After breaking up the data into the respective regions and nations, the Jeffreys’ Interval (a variation of the common confidence interval) is calculated for each region/naiton to determine what proportion of the population moved from the lowest economic quintile to the highest economic quintile over the course of ten years, earning these individuals the title of “upmovers.” The lower bound for the Jeffreys’ Interval was calculated with the following formula, and the upper boundary was calculated in a similar manner.

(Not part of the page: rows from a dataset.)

/-! ### State.setEgress -/

@[simp] theorem State.setEgress_part (s : State) (l : Nat) (e : Egress) : (s.setEgress l e).part = s.part := rfl
@[simp] theorem State.setEgress_variant (s : State) (l : Nat) (e : Egress) : (s.setEgress l e).variant = s.variant := rfl
@[simp] theorem State.setEgress_stepping (s : State) (l : Nat) (e : Egress) : (s.setEgress l e).stepping = s.stepping := rfl
@[simp] theorem State.setEgress_serials (s : State) (l : Nat) (e : Egress) : (s.setEgress l e).serials = s.serials := rfl
@[simp] theorem State.setEgress_macBase (s : State) (l : Nat) (e : Egress) : (s.setEgress l e).macBase = s.macBase := rfl
@[simp] theorem State.setEgress_cmd (s : State) (l : Nat) (e : Egress) : (s.setEgress l e).cmd = s.cmd := rfl
@[simp] theorem State.setEgress_time (s : State) (l : Nat) (e : Egress) : (s.setEgress l e).time = s.time := rfl
@[simp] theorem State.setEgress_log (s : State) (l : Nat) (e : Egress) : (s.setEgress l e).log = s.log := rfl
@[simp] theorem State.setEgress_power (s : State) (l : Nat) (e : Egress) : (s.setEgress l e).power = s.power := rfl
@[simp] theorem State.setEgress_port (s : State) (l : Nat) (e : Egress) : (s.setEgress l e).port = s.port := rfl
@[simp] theorem State.setEgress_ref (s : State) (l : Nat) (e : Egress) : (s.setEgress l e).ref = s.ref := rfl
@[simp] theorem State.setEgress_clk (s : State) (l : Nat) (e : Egress) : (s.setEgress l e).clk = s.clk := rfl
@[simp] theorem State.setEgress_hier (s : State) (l : Nat) (e : Egress) : (s.setEgress l e).hier = s.hier := rfl
@[simp] theorem State.setEgress_meas (s : State) (l : Nat) (e : Egress) : (s.setEgress l e).meas = s.meas := rfl
@[simp] theorem State.setEgress_ctr (s : State) (l : Nat) (e : Egress) : (s.setEgress l e).ctr = s.ctr := rfl
@[simp] theorem State.setEgress_cal (s : State) (l : Nat) (e : Egress) : (s.setEgress l e).cal = s.cal := rfl
@[simp] theorem State.setEgress_board (s : State) (l : Nat) (e : Egress) : (s.setEgress l e).board = s.board := rfl
@[simp] theorem State.setEgress_pending (s : State) (l : Nat) (e : Egress) : (s.setEgress l e).pending = s.pending := rfl
@[simp] theorem State.setEgress_freeIx (s : State) (l : Nat) (e : Egress) : (s.setEgress l e).freeIx = s.freeIx := rfl
@[simp] theorem State.setEgress_out (s : State) (l : Nat) (e : Egress) : (s.setEgress l e).out = s.out := rfl
@[simp] theorem State.setEgress_fwd_fifos (s : State) (l : Nat) (e : Egress) : (s.setEgress l e).fwd.fifos = s.fwd.fifos := rfl
@[simp] theorem State.setEgress_fwd_injectHead (s : State) (l : Nat) (e : Egress) : (s.setEgress l e).fwd.injectHead = s.fwd.injectHead := rfl
@[simp] theorem State.setEgress_fwd_injectAt (s : State) (l : Nat) (e : Egress) : (s.setEgress l e).fwd.injectAt = s.fwd.injectAt := rfl
@[simp] theorem State.setEgress_fwd_injectValid (s : State) (l : Nat) (e : Egress) : (s.setEgress l e).fwd.injectValid = s.fwd.injectValid := rfl
@[simp] theorem State.setEgress_fwd_injectMono (s : State) (l : Nat) (e : Egress) : (s.setEgress l e).fwd.injectMono = s.fwd.injectMono := rfl
@[simp] theorem State.setEgress_fwd_fifoPast (s : State) (l : Nat) (e : Egress) : (s.setEgress l e).fwd.fifoPast = s.fwd.fifoPast := rfl
@[simp] theorem State.setEgress_fwd_flushDue (s : State) (l : Nat) (e : Egress) : (s.setEgress l e).fwd.flushDue = s.fwd.flushDue := rfl
@[simp] theorem State.setEgress_fwd_loopback (s : State) (l : Nat) (e : Egress) : (s.setEgress l e).fwd.loopback = s.fwd.loopback := rfl
@[simp] theorem State.setEgress_fwd_crossings (s : State) (l : Nat) (e : Egress) : (s.setEgress l e).fwd.crossings = s.fwd.crossings := rfl
@[simp] theorem State.setEgress_fwd_nextInput (s : State) (l : Nat) (e : Egress) : (s.setEgress l e).fwd.nextInput = s.fwd.nextInput := rfl
@[simp] theorem State.setEgress_fwd_nextLport (s : State) (l : Nat) (e : Egress) : (s.setEgress l e).fwd.nextLport = s.fwd.nextLport := rfl
@[simp] theorem State.setEgress_fwd_l2 (s : State) (l : Nat) (e : Egress) : (s.setEgress l e).fwd.l2 = s.fwd.l2 := rfl
@[simp] theorem State.setEgress_fwd_lpm4 (s : State) (l : Nat) (e : Egress) : (s.setEgress l e).fwd.lpm4 = s.fwd.lpm4 := rfl
@[simp] theorem State.setEgress_fwd_lpm6s (s : State) (l : Nat) (e : Egress) : (s.setEgress l e).fwd.lpm6s = s.fwd.lpm6s := rfl
@[simp] theorem State.setEgress_fwd_lpm6l (s : State) (l : Nat) (e : Egress) : (s.setEgress l e).fwd.lpm6l = s.fwd.lpm6l := rfl
@[simp] theorem State.setEgress_fwd_nexthops (s : State) (l : Nat) (e : Egress) : (s.setEgress l e).fwd.nexthops = s.fwd.nexthops := rfl
@[simp] theorem State.setEgress_fwd_ecmp (s : State) (l : Nat) (e : Egress) : (s.setEgress l e).fwd.ecmp = s.fwd.ecmp := rfl
@[simp] theorem State.setEgress_fwd_acl (s : State) (l : Nat) (e : Egress) : (s.setEgress l e).fwd.acl = s.fwd.acl := rfl
@[simp] theorem State.setEgress_fwd_groups (s : State) (l : Nat) (e : Egress) : (s.setEgress l e).fwd.groups = s.fwd.groups := rfl
@[simp] theorem State.setEgress_fwd_lportFwd (s : State) (l : Nat) (e : Egress) : (s.setEgress l e).fwd.lportFwd = s.fwd.lportFwd := rfl
@[simp] theorem State.setEgress_fwd_dscpMap (s : State) (l : Nat) (e : Egress) : (s.setEgress l e).fwd.dscpMap = s.fwd.dscpMap := rfl
@[simp] theorem State.setEgress_fwd_pcpMap (s : State) (l : Nat) (e : Egress) : (s.setEgress l e).fwd.pcpMap = s.fwd.pcpMap := rfl
@[simp] theorem State.setEgress_fwd_mirrors (s : State) (l : Nat) (e : Egress) : (s.setEgress l e).fwd.mirrors = s.fwd.mirrors := rfl
@[simp] theorem State.setEgress_fwd_buckets (s : State) (l : Nat) (e : Egress) : (s.setEgress l e).fwd.buckets = s.fwd.buckets := rfl
@[simp] theorem State.setEgress_fwd_l3MissPunt (s : State) (l : Nat) (e : Egress) : (s.setEgress l e).fwd.l3MissPunt = s.fwd.l3MissPunt := rfl
@[simp] theorem State.setEgress_fwd_ttlDrop (s : State) (l : Nat) (e : Egress) : (s.setEgress l e).fwd.ttlDrop = s.fwd.ttlDrop := rfl
@[simp] theorem State.setEgress_fwd_etWaymark (s : State) (l : Nat) (e : Egress) : (s.setEgress l e).fwd.etWaymark = s.fwd.etWaymark := rfl
@[simp] theorem State.setEgress_fwd_etAx (s : State) (l : Nat) (e : Egress) : (s.setEgress l e).fwd.etAx = s.fwd.etAx := rfl
@[simp] theorem State.setEgress_fwd_etCommand (s : State) (l : Nat) (e : Egress) : (s.setEgress l e).fwd.etCommand = s.fwd.etCommand := rfl
@[simp] theorem State.setEgress_fwd_seed (s : State) (l : Nat) (e : Egress) : (s.setEgress l e).fwd.seed = s.fwd.seed := rfl
@[simp] theorem State.setEgress_fwd_pools (s : State) (l : Nat) (e : Egress) : (s.setEgress l e).fwd.pools = s.fwd.pools := rfl
@[simp] theorem State.setEgress_fwd_poolsPending (s : State) (l : Nat) (e : Egress) : (s.setEgress l e).fwd.poolsPending = s.fwd.poolsPending := rfl
@[simp] theorem State.setEgress_fwd_peaks (s : State) (l : Nat) (e : Egress) : (s.setEgress l e).fwd.peaks = s.fwd.peaks := rfl
@[simp] theorem State.setEgress_fwd_queues (s : State) (l : Nat) (e : Egress) : (s.setEgress l e).fwd.queues = s.fwd.queues := rfl
@[simp] theorem State.setEgress_fwd_pfc (s : State) (l : Nat) (e : Egress) : (s.setEgress l e).fwd.pfc = s.fwd.pfc := rfl
@[simp] theorem State.setEgress_fwd_pfcPort (s : State) (l : Nat) (e : Egress) : (s.setEgress l e).fwd.pfcPort = s.fwd.pfcPort := rfl
@[simp] theorem State.setEgress_fwd_holds (s : State) (l : Nat) (e : Egress) : (s.setEgress l e).fwd.holds = s.fwd.holds := rfl
@[simp] theorem State.setEgress_fwd_held (s : State) (l : Nat) (e : Egress) : (s.setEgress l e).fwd.held = s.fwd.held := rfl
@[simp] theorem State.setEgress_fwd_residueLimit (s : State) (l : Nat) (e : Egress) : (s.setEgress l e).fwd.residueLimit = s.fwd.residueLimit := rfl
@[simp] theorem State.setEgress_fwd_residueStart (s : State) (l : Nat) (e : Egress) : (s.setEgress l e).fwd.residueStart = s.fwd.residueStart := rfl
@[simp] theorem State.setEgress_fwd_copies (s : State) (l : Nat) (e : Egress) : (s.setEgress l e).fwd.copies = s.fwd.copies := rfl
@[simp] theorem State.setEgress_fwd_nextCopy (s : State) (l : Nat) (e : Egress) : (s.setEgress l e).fwd.nextCopy = s.fwd.nextCopy := rfl
@[simp] theorem State.setEgress_fwd_branches (s : State) (l : Nat) (e : Egress) : (s.setEgress l e).fwd.branches = s.fwd.branches := rfl
@[simp] theorem State.setEgress_fwd_active (s : State) (l : Nat) (e : Egress) : (s.setEgress l e).fwd.active = s.fwd.active := rfl
@[simp] theorem State.setEgress_fwd_shadow (s : State) (l : Nat) (e : Egress) : (s.setEgress l e).fwd.shadow = s.fwd.shadow := rfl
@[simp] theorem State.setEgress_fwd_swaps (s : State) (l : Nat) (e : Egress) : (s.setEgress l e).fwd.swaps = s.fwd.swaps := rfl
@[simp] theorem State.setEgress_fwd_removals (s : State) (l : Nat) (e : Egress) : (s.setEgress l e).fwd.removals = s.fwd.removals := rfl
@[simp] theorem State.setEgress_fwd_sched (s : State) (l : Nat) (e : Egress) : (s.setEgress l e).fwd.sched = s.fwd.sched := rfl
@[simp] theorem State.setEgress_fwd_budgets (s : State) (l : Nat) (e : Egress) : (s.setEgress l e).fwd.budgets = s.fwd.budgets := rfl

end Sys2Proof.Machine
end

JeffreysInterval_lower = function(n, k, phat) {
  x = phat * n
  alpha = (1 - k)/ 2
  kappa = qnorm(1 - alpha)
  w_t1 = ((kappa * sqrt(4 *  phat * (1 - phat)) / n) + ((kappa^2 - 3) / (6 * n^2))) / (4 * phat * (1 - phat))
  w_t2 = ((0.5 - phat) * (phat * (1-phat) * (kappa^2 + 2) - (1/n))) / (6 * n * (phat * (1-phat))^2)
  w = w_t1 + w_t2
  if (phat == 0) {
    lowerbound = 0
  }
  else if (phat == 1) {
    lowerbound = (x + 0.5) / (n + 1)
  }
  else {
    lowerbound = (x + 0.5) / (n + 1 +(n - x + 0.5) * (exp(2*w) - 1))
  }
  return(lowerbound)
}

Results

The proportion of upmovers obtained with the Jeffreys’ Interval for the four major regions of the United States were as follows:

Screen Shot 2023-07-26 at 7 49 28 PM

The proportion of upmovers for the American nations were as follows:

Screen Shot 2023-07-26 at 7 49 37 PM

As deduced from the tables, the optimal region to live in for economic growth is the west region, and the optimal American nation to live in for economic growth is the El Norte Region. However, the only issue with these results is that there is not a commuting zone that fits both of these criteria. The other bit of analysis worth mentioning is that it appears that grouping the United States by region is the most beneficial way to estimate the population proportion of upmover opportunities.

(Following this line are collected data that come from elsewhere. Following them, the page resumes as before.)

-- ==== Sys2Proof/Tests/Slice0.lean ====
section
/-! SUPPORT. Tests: the words of the spec that the definitions must reproduce, well-formedness, and for each statement a state and
operands that meet its hypotheses. -/

namespace Sys2Proof.Tests

open Sys2Proof Sys2Proof.Machine

set_option maxRecDepth 8000
set_option Elab.async false

/-- A device in SERVICE, an hour after power was applied, with PCIe holding the right of way. -/
def live : State :=
  { State.reset with
    cmd := { controllerUp := true, holder := 1 }
    time := { running := true, state := .host, mono := 3600 * second, count := 3600 * second }
    log := { scanned := true, window := 3600 }
    power := { mode := .service, porN := true, booted := true, bootStep := 11, trained := [0, 1, 2, 3, 4, 5, 6] }
    clk := { oscOk := true, asynLock := true, cclk := 1600, lanePlls := [0, 1]
             cores := [(0, { cclkLock := true, bclkLock := true, running := true, initialised := true }),
                       (1, { cclkLock := true, bclkLock := true, running := true, initialised := true })] }
    ctr := { running := true }
    cal := { set := factorySet, valid := 1022, loaded := true } }

/-- A packet of a mailbox queue to the local device. -/
def pkt (q : List Byte) : Req :=
  { src := .pcie 0, version := 1, kind := 0, rsvFlags := 0, broadcast := false, ms := none, force := false, tag := none, seq := 5
    rsvTarget := 0, target := 0x3FFFF, params := q }

/-- Parameters of TIME_THRESHOLDS: 100 ns and 2,000 ns. -/
def thr : List Byte := [0, 0, 0, 100, 0, 0, 7, 208]

theorem witness_StepRunsTheFrontCommand : ({ live with pending := [.tsSeq 0] } : State).pending = .tsSeq 0 :: [] ∧ live.pending = [] := ⟨rfl, rfl⟩


/-- A packet that a state's mailbox can deliver is delivered. -/
theorem executes (o : Op) (q : List Byte) (s : State) (h : (pkt q).wf = true ∧ (pkt q).sized = true)
    (a : s.pcieLives = true ∧ (s.mailbox 0).state = .idle ∧ s.ready 10 = true ∧ s.cmd.pcieSeq.last = none ∧ s.cmd.firmwareFault = false) :
    Executes o (pkt q) s := by
  refine ⟨⟨h.1, h.2, rfl, rfl, rfl, rfl, rfl, fun h => Bool.noConfusion h, ⟨a.1, a.2.1⟩, a.2.2.1, .inl rfl, rfl⟩, .inr (fun l h => ?_), a.2.2.2.2⟩
  have : s.cmd.pcieSeq.last = some l := h
  rw [a.2.2.2.1] at this
  exact absurd this (by simp)

theorem accepts (o : Op) (q : List Byte) (s : State) (h : (pkt q).wf = true ∧ (pkt q).sized = true)
    (a : s.pcieLives = true ∧ (s.mailbox 0).state = .idle ∧ s.ready 10 = true ∧ s.cmd.pcieSeq.last = none ∧ s.cmd.firmwareFault = false)
    (j : judge o (pkt q) (opened o (pkt q) s) = none) : Accepts o (pkt q) s := ⟨executes o q s h a, j⟩

theorem witness_WriteWaitsForItsMilestone : Accepts .mcastConfig (pkt [16, 0, 0, 0]) (live.advance 0) ∧
    Op.kind .mcastConfig = .write ∧ Op.announces .mcastConfig = false ∧
    (opened .mcastConfig (pkt [16, 0, 0, 0]) (live.advance 0)).ready 3 = true :=
  ⟨accepts _ _ _ (by decide) (by decide +kernel) (by decide +kernel), rfl, by decide, by decide +kernel⟩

Project 4: The Ultimate Piazza-Lecture Mashup: Your One-Stop Study Shop

Overview

As a college student, the amount of material presented to review come exam time can be strenuous and require an ample amount of time to cover every possible source: lecture slides, discussion board threads, supplementary slides, lecture recording transcripts, and much more. During my Information Retrieval and Web Search course, a few of my classmates and I worked to implement a python program that scrapes the course website of all relevant course materials, tokenizes the text, and through both a custom Vector Space Model and generic Word2Vec VSM, evaluate the texts. Once the tokenization and evaluation is completed, the program returns the most relevant lecture slides, discussion board threads, and supplementary materials files that most closely match a user input query. Below is a map outlining the implementation route of this program.

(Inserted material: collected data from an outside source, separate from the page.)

-- ==== Sys2Proof/Machine/Primitives.lean ====
section
/-! DEFINITION. Bytes and words (spec/00_scope.md R9) and the round primitives (spec/40_primitives.md R110 to
R117): the S-box stage and the mixing unit. Pure functions: they read no state and write none. -/

namespace Sys2Proof.Machine

/-- Four bytes, the first most significant, as a word: the right side of `W[i]` in 00 R9. -/
def packWord (b0 b1 b2 b3 : Byte) : Word :=
  (b0.setWidth 32 <<< 24) ||| (b1.setWidth 32 <<< 16) ||| (b2.setWidth 32 <<< 8) ||| b3.setWidth 32

/-- Byte `j` of a word, `w[31-8j : 24-8j]`, for `j` in 0 to 3 (00 R9). -/
def wordByte (w : Word) (j : Nat) : Byte := (w >>> (24 - 8 * j)).setWidth 8

/-- Element `i` of a 4-word vector. -/
def quadGet (q : Quad) (i : Fin 4) : Word :=
  match i with
  | 0 => q.w0
  | 1 => q.w1
  | 2 => q.w2
  | 3 => q.w3

/-- A 4-word vector with element `i` replaced. -/
def quadSet (q : Quad) (i : Fin 4) (v : Word) : Quad :=
  match i with
  | 0 => { q with w0 := v }
  | 1 => { q with w1 := v }
  | 2 => { q with w2 := v }
  | 3 => { q with w3 := v }

/-- Exclusive-or word by word (00 R10). -/
def quadXor (a b : Quad) : Quad :=
  ⟨a.w0 ^^^ b.w0, a.w1 ^^^ b.w1, a.w2 ^^^ b.w2, a.w3 ^^^ b.w3⟩

/-- The elements in the opposite order, as the output of the block transform takes them (42 R141). -/
def quadReverse (q : Quad) : Quad := ⟨q.w3, q.w2, q.w1, q.w0⟩

/-- `words(B)`: four words by big-endian packing (00 R9; 20 R63). -/
def words (b : Bytes16) : Quad :=
  ⟨packWord b[0] b[1] b[2] b[3], packWord b[4] b[5] b[6] b[7],
   packWord b[8] b[9] b[10] b[11], packWord b[12] b[13] b[14] b[15]⟩

/-- `bytes(W)`: the inverse of `words` (00 R9). -/
def bytes (q : Quad) : Bytes16 :=
  #v[wordByte q.w0 0, wordByte q.w0 1, wordByte q.w0 2, wordByte q.w0 3,
     wordByte q.w1 0, wordByte q.w1 1, wordByte q.w1 2, wordByte q.w1 3,
     wordByte q.w2 0, wordByte q.w2 1, wordByte q.w2 2, wordByte q.w2 3,
     wordByte q.w3 0, wordByte q.w3 1, wordByte q.w3 2, wordByte q.w3 3]

/-- `rotl(w, n)`, the 32-bit circular left rotation, "with `w` unsigned so that `>>` brings in zeros" (40 R110).
The rule gives it for `n` in 1 to 31; no rule calls it with another amount (91 N12, log 13). -/
def rotl (w : Word) (n : Nat) : Word := (w <<< n) ||| (w >>> (32 - n))

/-- `Sbox(b) = SBOX[b]`, the index taken as unsigned (40 R112). -/
def sbox (b : Byte) : Byte := sboxTable b

/-- `tau(w)`, the source's `NonlinearSub`: each byte substituted in its own position (40 R113). -/
def tau (w : Word) : Word :=
  packWord (sbox (wordByte w 0)) (sbox (wordByte w 1)) (sbox (wordByte w 2)) (sbox (wordByte w 3))

/-- `L(w)`, the data-round linear transform (40 R114). -/
def lData (w : Word) : Word := w ^^^ rotl w 2 ^^^ rotl w 10 ^^^ rotl w 18 ^^^ rotl w 24

/-- `Lp(w)`, the key-expansion linear transform L' (40 R115). -/
def lKey (w : Word) : Word := w ^^^ rotl w 13 ^^^ rotl w 23

/-- `T(x) = L(tau(x))` (40 R116). -/
def tData (x : Word) : Word := lData (tau x)

/-- `Tp(x) = Lp(tau(x))` (40 R117). -/
def tKey (x : Word) : Word := lKey (tau x)

end Sys2Proof.Machine
end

Screen Shot 2023-07-26 at 8 30 06 PM

Methodology

  1. Gather all course content with custom web scraper. Note: in order to have this program run correctly, the user must have a valid login for the University of Michigan Canvas page.
  2. Create a Vector Space Model to weight and tokenize words from each dataset.
  3. Weight the vectors using the tf-idf and word2vec algorithms.
  4. Input a query of varying styles: administrative, conceptual, informative, etc.
  5. Use cosine similarity scores to find the most relevant documents for the given query.
  6. Evaluate the precision and recall scores for both weighting schemes used in the Vector Space Models.

Model Analysis

The purpose of creating two Vector Space Models for this project was to see how beneficial the weighting scheme provided in the word2vec package in python is. In addition, the tf-idf weighting scheme specifically utilizes the ratio of thefrequency of a term in a document to the overall document length.

Screen Shot 2023-07-26 at 8 33 22 PM

Above is a graphical representation of the cosine similarity scores obtained from the input query “calculate tf-idf.” Across all queries, the tf-idf model produced better precision and recall scores. The conclusion reached about this is that the tf-idf model focuses more on the number of times a term appears in a document, whereas the word2vec model focuses on the distance between words in a sentence. In addition, queries that involve more conceptual wording seemed to produce better results for relevant documents.